What to work on →
The lines from the first line of the entries through the line containing "namespace Sys2Proof.Tests" are to be repeated exactly, with both of those lines included.

Stored data entries:
* * *

-- ==== Sys2Proof/Tests/Slice0.lean ====
section
/-! SUPPORT. Tests: what WellFormed refuses, a word of every row written out from 30_encoding.md R81, the words that are illegal,
vectors of 95_test_vectors.md with its test cipher TOY, and for every statement with hypotheses a witness that meets them. -/

namespace Sys2Proof.Tests

open Sys2Proof Sys2Proof.Machine

/-! ## Well-formedness -/

/-- R71: `PLEN` has 8 bits. -/
theorem test_payload_of_256_bytes_refused : (Instr.initCbc (zeros 256)).wellFormed = false := by decide +kernel

theorem test_payload_of_255_bytes_accepted : (Instr.ldstCfbs 4 (zeros 255)).wellFormed = true := by decide +kernel

/-- R9, R73: `ILEN` has 32 bits. -/
theorem test_data_of_2_pow_32_bytes_refused (data : Bytes) (h : data.length = 2 ^ 32) :
    (Instr.enc 0 data).wellFormed = false ∧ (Instr.dec 0 data).wellFormed = false := by
  simp [Instr.wellFormed, Instr.payload, Instr.inputData, h]

/-! ## Decoding: the words of 95_test_vectors.md section 3 -/

theorem test_decode_init_ctr :
    decode ⟨[0x11000010#32], zeros 16⟩ = .ok (.initCtr32be (zeros 16)) ∧
    decode ⟨[0x11100010#32], zeros 16⟩ = .ok (.initCtr32le (zeros 16)) ∧
    decode ⟨[0x11200010#32], zeros 16⟩ = .ok (.initCtr64be (zeros 16)) ∧
    decode ⟨[0x11300010#32], zeros 16⟩ = .ok (.initCtr64le (zeros 16)) ∧
    decode ⟨[0x11400010#32], zeros 16⟩ = .ok (.initCtr128be (zeros 16)) ∧
    decode ⟨[0x11500010#32], zeros 16⟩ = .ok (.initCtr128le (zeros 16)) ∧
    decode ⟨[0x11600010#32], zeros 16⟩ = .ok (.initBelt (zeros 16)) := by decide

theorem test_decode_init_modes :
    decode ⟨[0x12000010#32], zeros 16⟩ = .ok (.initCbc (zeros 16)) ∧
    decode ⟨[0x13000010#32], zeros 16⟩ = .ok (.initCfb (zeros 16)) ∧
    decode ⟨[0x14000010#32], zeros 16⟩ = .ok (.initCfb8 (zeros 16)) ∧
    decode ⟨[0x15004010#32], zeros 16⟩ = .ok (.initCfbs 4 (zeros 16)) ∧
    decode ⟨[0x15010010#32], zeros 16⟩ = .ok (.initCfbs 16 (zeros 16)) ∧
    decode ⟨[0x16000010#32], zeros 16⟩ = .ok (.initOfb (zeros 16)) ∧
    decode ⟨[0x17000010#32], zeros 16⟩ = .ok (.initPcbc (zeros 16)) ∧
    decode ⟨[0x18000020#32], zeros 32⟩ = .ok (.initIge (zeros 32)) ∧
    decode ⟨[0x19000010#32], zeros 16⟩ = .ok (.initXts (zeros 16)) := by decide

theorem test_decode_init_cts :
    decode ⟨[0x1A100010#32], zeros 16⟩ = .ok (.initCbccs1 (zeros 16)) ∧
    decode ⟨[0x1A200010#32], zeros 16⟩ = .ok (.initCbccs2 (zeros 16)) ∧
    decode ⟨[0x1A300010#32], zeros 16⟩ = .ok (.initCbccs3 (zeros 16)) ∧
    decode ⟨[0x1B100000#32], []⟩ = .ok (.initEcbcs1 []) ∧
    decode ⟨[0x1B200000#32], []⟩ = .ok (.initEcbcs2 []) ∧
    decode ⟨[0x1B300000#32], []⟩ = .ok (.initEcbcs3 []) := by decide

theorem test_decode_ldst :
    decode ⟨[0x22000011#32], zeros 17⟩ = .ok (.ldstCbc (zeros 17)) ∧
    decode ⟨[0x23000011#32], zeros 17⟩ = .ok (.ldstCfb (zeros 17)) ∧
    decode ⟨[0x24000011#32], zeros 17⟩ = .ok (.ldstCfb8 (zeros 17)) ∧
    decode ⟨[0x25004011#32], zeros 17⟩ = .ok (.ldstCfbs 4 (zeros 17)) ∧
    decode ⟨[0x26000011#32], zeros 17⟩ = .ok (.ldstOfb (zeros 17)) ∧
    decode ⟨[0x27000011#32], zeros 17⟩ = .ok (.ldstPcbc (zeros 17)) ∧
    decode ⟨[0x28000021#32], zeros 33⟩ = .ok (.ldstIge (zeros 33)) ∧
    decode ⟨[0x29000011#32], zeros 17⟩ = .ok (.ldstXts (zeros 17)) := by decide

/-- R73 to R75: ENC with `W1 = 4`, `W2 = 5` (section 4.1), SEEK with block `0x100000001` and offset 4, and format N. -/
theorem test_decode_other_formats :
    decode ⟨[0x30000000#32, 4#32, 5#32], [0x24, 0x3F, 0x6A, 0x88]⟩ = .ok (.enc 5 [0x24, 0x3F, 0x6A, 0x88]) ∧
    decode ⟨[0x40000000#32, 1#32, 1#32], [0xAF]⟩ = .ok (.dec 1 [0xAF]) ∧
    decode ⟨[0x50000011#32], [1, 0, 0, 0, 1, 0, 0, 0, 0, 0, 0, 0, 0, 0, 0, 0, 4]⟩ = .ok (.seek 0x100000001#128 4) ∧
    decode ⟨[0x60000000#32], []⟩ = .ok .getpos ∧
    decode ⟨[0x70000000#32], []⟩ = .ok .getrem ∧
    decode ⟨[0x80000000#32], []⟩ = .ok .getst ∧
    decode ⟨[0x90000000#32], []⟩ = .ok .wipe := by decide

/-- R83, R84: the illegal words of section 3. (CFBS with SEG 0 or 17 decodes and is refused by the meaning, log entry 8.) -/
theorem test_decode_reserved :
    decode ⟨[0x00000000#32], []⟩ = .error .reservedOpcode ∧
    decode ⟨[0xA0000000#32], []⟩ = .error .reservedOpcode ∧
    decode ⟨[0xF0000010#32], []⟩ = .error .reservedOpcode ∧
    decode ⟨[0x10000010#32], zeros 16⟩ = .error .reservedField ∧
    decode ⟨[0x1C000010#32], zeros 16⟩ = .error .reservedField ∧
    decode ⟨[0x11700010#32], zeros 16⟩ = .error .reservedField ∧
    decode ⟨[0x12100010#32], zeros 16⟩ = .error .reservedField ∧
    decode ⟨[0x1A000010#32], zeros 16⟩ = .error .reservedField ∧
    decode ⟨[0x1B400000#32], []⟩ = .error .reservedField ∧
    decode ⟨[0x12004010#32], zeros 16⟩ = .error .reservedField ∧
    decode ⟨[0x12000110#32], zeros 16⟩ = .error .reservedField ∧
    decode ⟨[0x21000011#32], zeros 17⟩ = .error .reservedField ∧
    decode ⟨[0x22100011#32], zeros 17⟩ = .error .reservedField ∧
    decode ⟨[0x30000001#32, 2#32, 2#32], [0, 0]⟩ = .error .reservedField ∧
    decode ⟨[0x50000010#32], zeros 16⟩ = .error .reservedField ∧
    decode ⟨[0x60000001#32], []⟩ = .error .reservedField := by decide

/-- R57: counts that differ from what the words announce. -/
theorem test_decode_malformed :
    decode ⟨[], []⟩ = .error .noCommandWord ∧
    decode ⟨[0x12000010#32], zeros 15⟩ = .error .byteCount ∧
    decode ⟨[0x30000000#32, 2#32], [0, 0]⟩ = .error .wordCount ∧
    decode ⟨[0x90000000#32], [0]⟩ = .error .byteCount := by decide

theorem test_table_words :
    decodeTableWord 32 0x12000010 = some (.initCbc (zeros 16)) ∧ decodeTableWord 32 0x30000000 = some (.enc 0 []) ∧
    decodeTableWord 32 0x50000011 = some (.seek 0 0) ∧ decodeTableWord 32 0x00000000 = none := by decide

/-! ## The test cipher TOY and the constants of 95_test_vectors.md section 2 -/

/-- The `n`-byte string written as a hexadecimal numeral, first byte leftmost (00_scope.md R11). -/
def hex (n v : Nat) : Bytes := (List.range n).map fun i => BitVec.ofNat 8 (v / 256 ^ (n - 1 - i))

def rotl8 (v : Byte) (n : Nat) : Byte := BitVec.ofNat 8 (v.toNat * 2 ^ n % 256 + v.toNat / 2 ^ (8 - n))

def toyE (k b : Bytes) : Bytes := (List.range 16).map fun i => rotl8 (b.getD ((i + 5) % 16) 0) 3 + k.getD i 0

def toyD (k b : Bytes) : Bytes := (List.range 16).map fun j =>
  rotl8 (b.getD ((j + 11) % 16) 0 - k.getD ((j + 11) % 16) 0) 5

def K : Bytes := hex 16 0xC0AC29B7C97C50DD3F84D5B5B5470917
def K2 : Bytes := hex 16 0x2FFD72DBD01ADFB7B8E1AFED6A267E96
def IV0 : Bytes := hex 16 0x9216D5D98979FB1BD1310BA698DFB5AC
def IV1 : Bytes := hex 16 0xBA7C9045F12C7F9924A19947B3916CF7

/-- `P0[0..n)`, for `n` at most 32. -/
def P0 (n : Nat) : Bytes := (hex 32 0x243F6A8885A308D313198A2E03707344A4093822299F31D0082EFA98EC4E6C89).take n

def toy (rem : Nat) (short : ShortPos) : Params := ⟨16, toyE K, toyD K, toyE K2, rem, short, fun _ => 0⟩

def Toy : Params := toy 64 .penultimate

/-- The state after a command on the TOY engine, without its response. -/
def after (i : Instr) (s : State) (p : Params := Toy) : State :=
  match execOn p i s with
  | .next t => { t with resp := none }
  | .fault _ => s
  | .refused _ => s

/-- The response to a command on the TOY engine. -/
def answer (i : Instr) (s : State) (p : Params := Toy) : Option Response :=
  match execOn p i s with
  | .next t => t.resp
  | .fault _ => none
  | .refused _ => none

def encOf (data : Bytes) : Instr := .enc (BitVec.ofNat 32 data.length) data
def decOf (data : Bytes) : Instr := .dec (BitVec.ofNat 32 data.length) data

def ok (out : Bytes) : Option Response := some ⟨0, out⟩

/-- Section 2: single blocks through E, D and T. -/
theorem test_toy : toyE K IV0 = hex 16 0x8B8B014552D485A13D313A4965F5D763 ∧ toyD K IV0 = hex 16 0x3E7C1395B25A4D954418BF75C752B5C6 ∧
    toyE K2 IV0 = hex 16 0xFADC4A695972147BB68E14811AD44CE2 := by decide +kernel

/-! ## CTR (sections 5.1 to 5.4) -/

/-- Section 5.1: `block_for(NONCE, 2)` of the nonces whose segment wraps there, and BELT's block 0 of a nonce of ones. -/
theorem test_counter_blocks_wrap :
    blockFor Toy .ctr32be (hex 16 0x000102030405060708090A0BFFFFFFFE) 2 = hex 16 0x000102030405060708090A0B00000000 ∧
    blockFor Toy .ctr32le (hex 16 0xFEFFFFFF0405060708090A0B0C0D0E0F) 2 = hex 16 0x000000000405060708090A0B0C0D0E0F ∧
    blockFor Toy .ctr64be (hex 16 0x0001020304050607FFFFFFFFFFFFFFFE) 2 = hex 16 0x00010203040506070000000000000000 ∧
    blockFor Toy .ctr64le (hex 16 0xFEFFFFFFFFFFFFFF08090A0B0C0D0E0F) 2 = hex 16 0x000000000000000008090A0B0C0D0E0F ∧
    blockFor Toy .ctr128be (hex 16 0xFFFFFFFFFFFFFFFFFFFFFFFFFFFFFFFE) 2 = zeros 16 ∧
    blockFor Toy .ctr128le (hex 16 0xFEFFFFFFFFFFFFFFFFFFFFFFFFFFFFFF) 2 = zeros 16 ∧
    blockFor Toy .belt (hex 16 0xFFFFFFFFFFFFFFFFFFFFFFFFFFFFFFFF) 0 = zeros 16 := by decide +kernel

/-- R132: INIT keeps the nonce; BELT its encryption. -/
theorem test_init_ctr : (after (.initCtr32be IV0) .reset).nonce = IV0 ∧ (after (.initCtr64le IV0) .reset).flavor = .ctr64le ∧
    (after (.initBelt IV0) .reset).nonce = hex 16 0x8B8B014552D485A13D313A4965F5D763 := by decide +kernel

def ctrState : State := after (encOf (P0 20)) (after (.initCtr32be IV0) .reset)

/-- Section 5.3: 20 bytes, then the position, the count and the rest of the block. -/
theorem test_ctr_enc : answer (encOf (P0 20)) (after (.initCtr32be IV0) .reset) =
      ok (hex 20 0xAFB46BCDD7778D722E28B0676685A4272F823967) ∧
    ctrState.ctr = 2 ∧ ctrState.pos = 4 ∧ ctrState.ksbuf = hex 16 0x8B8B014552D485A13D31424965F5D763 ∧
    answer (decOf (hex 4 0x299F31D0)) ctrState = ok (hex 4 0x7B4BB471) := by decide +kernel

theorem test_belt_enc : answer (encOf (P0 20)) (after (.initBelt IV0) .reset) =
    ok (hex 20 0x42E75C28D7EE92DBFD5B7A37123F40EDC2D10E82) := by decide +kernel

theorem test_getpos : answer .getpos ctrState = ok (hex 17 0x0100000000000000000000000000000004) := by decide +kernel

theorem test_getrem : answer .getrem ctrState = ok (hex 16 0xFDFFFFFF000000000000000000000000) ∧
    answer .getrem { ctrState with flavor := .ctr128be } = ok (hex 16 0xFFFFFFFFFFFFFFFF0000000000000000) ∧
    answer .getrem { ctrState with flavor := .ctr64be } (toy 32 .last) = ok (hex 16 0xFFFFFFFF000000000000000000000000) := by
  decide +kernel

theorem test_seek : after (.seek 1 4) ctrState = ctrState ∧ (after (.seek 0x100000001 0) ctrState).ctr = 1 ∧
    answer (.seek 0 16) ctrState = some ⟨3, []⟩ ∧
    (after (encOf (zeros 32)) (after (.seek 0xFFFFFFFF 0) ctrState)).ctr = 1 := by decide +kernel

/-! ## The block and feedback modes (sections 6 to 8) -/

theorem test_cbc :
    answer (encOf (P0 32)) (after (.initCbc IV0) .reset) =
      ok (hex 32 0x964B6FCD0A8894B9BCBA1C6AFE44937778D9745C6DB3E76D8F83CC46C7018830) ∧
    answer (decOf (hex 32 0x964B6FCD0A8894B9BCBA1C6AFE44937778D9745C6DB3E76D8F83CC46C7018830))
      (after (.initCbc IV0) .reset) = ok (P0 32) := by decide +kernel

/-- Section 4.1: the statuses of ENC and INIT, which leave the engine as it was. -/
theorem test_cbc_errors : answer (.enc 5 (P0 4)) .reset = some ⟨3, []⟩ ∧
    answer (.enc 15 (P0 16)) (after (.initCbc IV0) .reset) = some ⟨1, []⟩ ∧
    answer (encOf (P0 17)) (after (.initCbc IV0) .reset) = some ⟨1, []⟩ ∧
    answer (.initCbc (IV0.take 15)) .reset = some ⟨2, []⟩ ∧
    after (encOf (P0 17)) (after (.initCbc IV0) .reset) = after (.initCbc IV0) .reset := by decide +kernel

theorem test_cfb :
    answer (encOf (P0 20)) (after (.initCfb IV0) .reset) = ok (hex 20 0xAFB46BCDD7778D722E28B0676685A427DF11840A) ∧
    (after (encOf (P0 20)) (after (.initCfb IV0) .reset)).fb = hex 16 0xDF11840A0A018B106BA90E325AA277D5 ∧
    answer (decOf (hex 20 0xAFB46BCDD7778D722E28B0676685A427DF11840A)) (after (.initCfb IV0) .reset) = ok (P0 20) := by
  decide +kernel

theorem test_cfb8 : answer (encOf (P0 3)) (after (.initCfb8 IV0) .reset) = ok (hex 3 0xAFA0F2) ∧
    (after (encOf (P0 3)) (after (.initCfb8 IV0) .reset)).iv = hex 16 0xD98979FB1BD1310BA698DFB5ACAFA0F2 ∧
    answer (decOf (hex 3 0xAFA0F2)) (after (.initCfb8 IV0) .reset) = ok (P0 3) := by decide +kernel

theorem test_cfbs : answer (encOf (P0 8)) (after (.initCfbs 4 IV0) .reset) = ok (hex 8 0xAFB46BCDCCA756A8) ∧
    (after (encOf (P0 8)) (after (.initCfbs 4 IV0) .reset)).iv = hex 16 0xD1310BA698DFB5ACAFB46BCDCCA756A8 ∧
    answer (decOf (hex 8 0xAFB46BCDCCA756A8)) (after (.initCfbs 4 IV0) .reset) = ok (P0 8) ∧
    answer (encOf (P0 6)) (after (.initCfbs 4 IV0) .reset) = some ⟨1, []⟩ := by decide +kernel

theorem test_cfbs_seg_range : answer (.initCfbs 0 IV0) .reset = some ⟨3, []⟩ ∧ answer (.initCfbs 17 IV0) .reset = some ⟨3, []⟩ ∧
    answer (.initCfbs 16 IV0) .reset = ok [] := by decide +kernel

theorem test_ofb :
    answer (encOf (P0 20)) (after (.initOfb IV0) .reset) = ok (hex 20 0xAFB46BCDD7778D722E28B0676685A427C2D10E82) ∧
    answer .getst (after (encOf (P0 20)) (after (.initOfb IV0) .reset)) =
      ok (hex 17 0x66D836A0524D9A08EE42F011114F33A904) := by decide +kernel

theorem test_pcbc :
    answer (encOf (P0 32)) (after (.initPcbc IV0) .reset) =
      ok (hex 32 0x964B6FCD0A8894B9BCBA1C6AFE4493776519FEF435DF366512E8AA65A030444C) ∧
    (after (encOf (P0 32)) (after (.initPcbc IV0) .reset)).iv = hex 16 0xC110C6D61C4007B51AC650FD4C7E28C5 ∧
    answer (decOf (hex 32 0x964B6FCD0A8894B9BCBA1C6AFE4493776519FEF435DF366512E8AA65A030444C))
      (after (.initPcbc IV0) .reset) = ok (P0 32) := by decide +kernel

theorem test_ige :
    answer (encOf (P0 32)) (after (.initIge (IV0 ++ IV1)) .reset) =
      ok (hex 32 0x2C37FF88FBA4EB20981B852D4DD5FF80BDBDDAB3F7D4F539083997D7A5F52DE9) ∧
    answer .getst (after (encOf (P0 32)) (after (.initIge (IV0 ++ IV1)) .reset)) =
      ok (hex 33 0xBDBDDAB3F7D4F539083997D7A5F52DE9A4093822299F31D0082EFA98EC4E6C8900) ∧
    answer (decOf (hex 32 0x2C37FF88FBA4EB20981B852D4DD5FF80BDBDDAB3F7D4F539083997D7A5F52DE9))
      (after (.initIge (IV0 ++ IV1)) .reset) = ok (P0 32) := by decide +kernel

/-! ## XTS and CTS (sections 9 and 10) -/

theorem test_mulx : mulx (hex 16 0x00112233445566778899AABBCCDDEEFF) = hex 16 0x8722446688AACCEE1033557799BBDDFF ∧
    mulxInv (hex 16 0x01000000000000000000000000000000) = hex 16 0x43000000000000000000000000000080 := by decide +kernel

theorem test_xts :
    answer .getst (after (.initXts IV0) .reset) = ok (hex 17 0xFADC4A695972147BB68E14811AD44CE200) ∧
    answer (encOf (P0 32)) (after (.initXts IV0) .reset) =
      ok (hex 32 0xB450248DDC02D9DED2F31E2ACE9C541FE8CDCF08D0FE0C5D1A2E16710F1C0937) ∧
    answer (decOf (hex 32 0xB450248DDC02D9DED2F31E2ACE9C541FE8CDCF08D0FE0C5D1A2E16710F1C0937))
      (after (.initXts IV0) .reset) = ok (P0 32) := by decide +kernel

theorem test_xts_stealing :
    answer (encOf (P0 20)) (after (.initXts IV0) .reset) = ok (hex 20 0x8482FF7EF2D1B94A8CEF9A710F1C094EB450248D) ∧
    answer (decOf (hex 20 0x8482FF7EF2D1B94A8CEF9A710F1C094EB450248D)) (after (.initXts IV0) .reset) = ok (P0 20) ∧
    answer (encOf (P0 17)) (after (.initXts IV0) .reset) = ok (hex 17 0x8482FF7EF2D1B94A8CEF9A71317C9A4EB4) ∧
    answer (encOf (P0 15)) (after (.initXts IV0) .reset) = some ⟨1, []⟩ := by decide +kernel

* * *

The answer →
-- ==== Sys2Proof/Tests/Slice0.lean ====
section
/-! SUPPORT. Tests: what WellFormed refuses, a word of every row written out from 30_encoding.md R81, the words that are illegal,
vectors of 95_test_vectors.md with its test cipher TOY, and for every statement with hypotheses a witness that meets them. -/

namespace Sys2Proof.Tests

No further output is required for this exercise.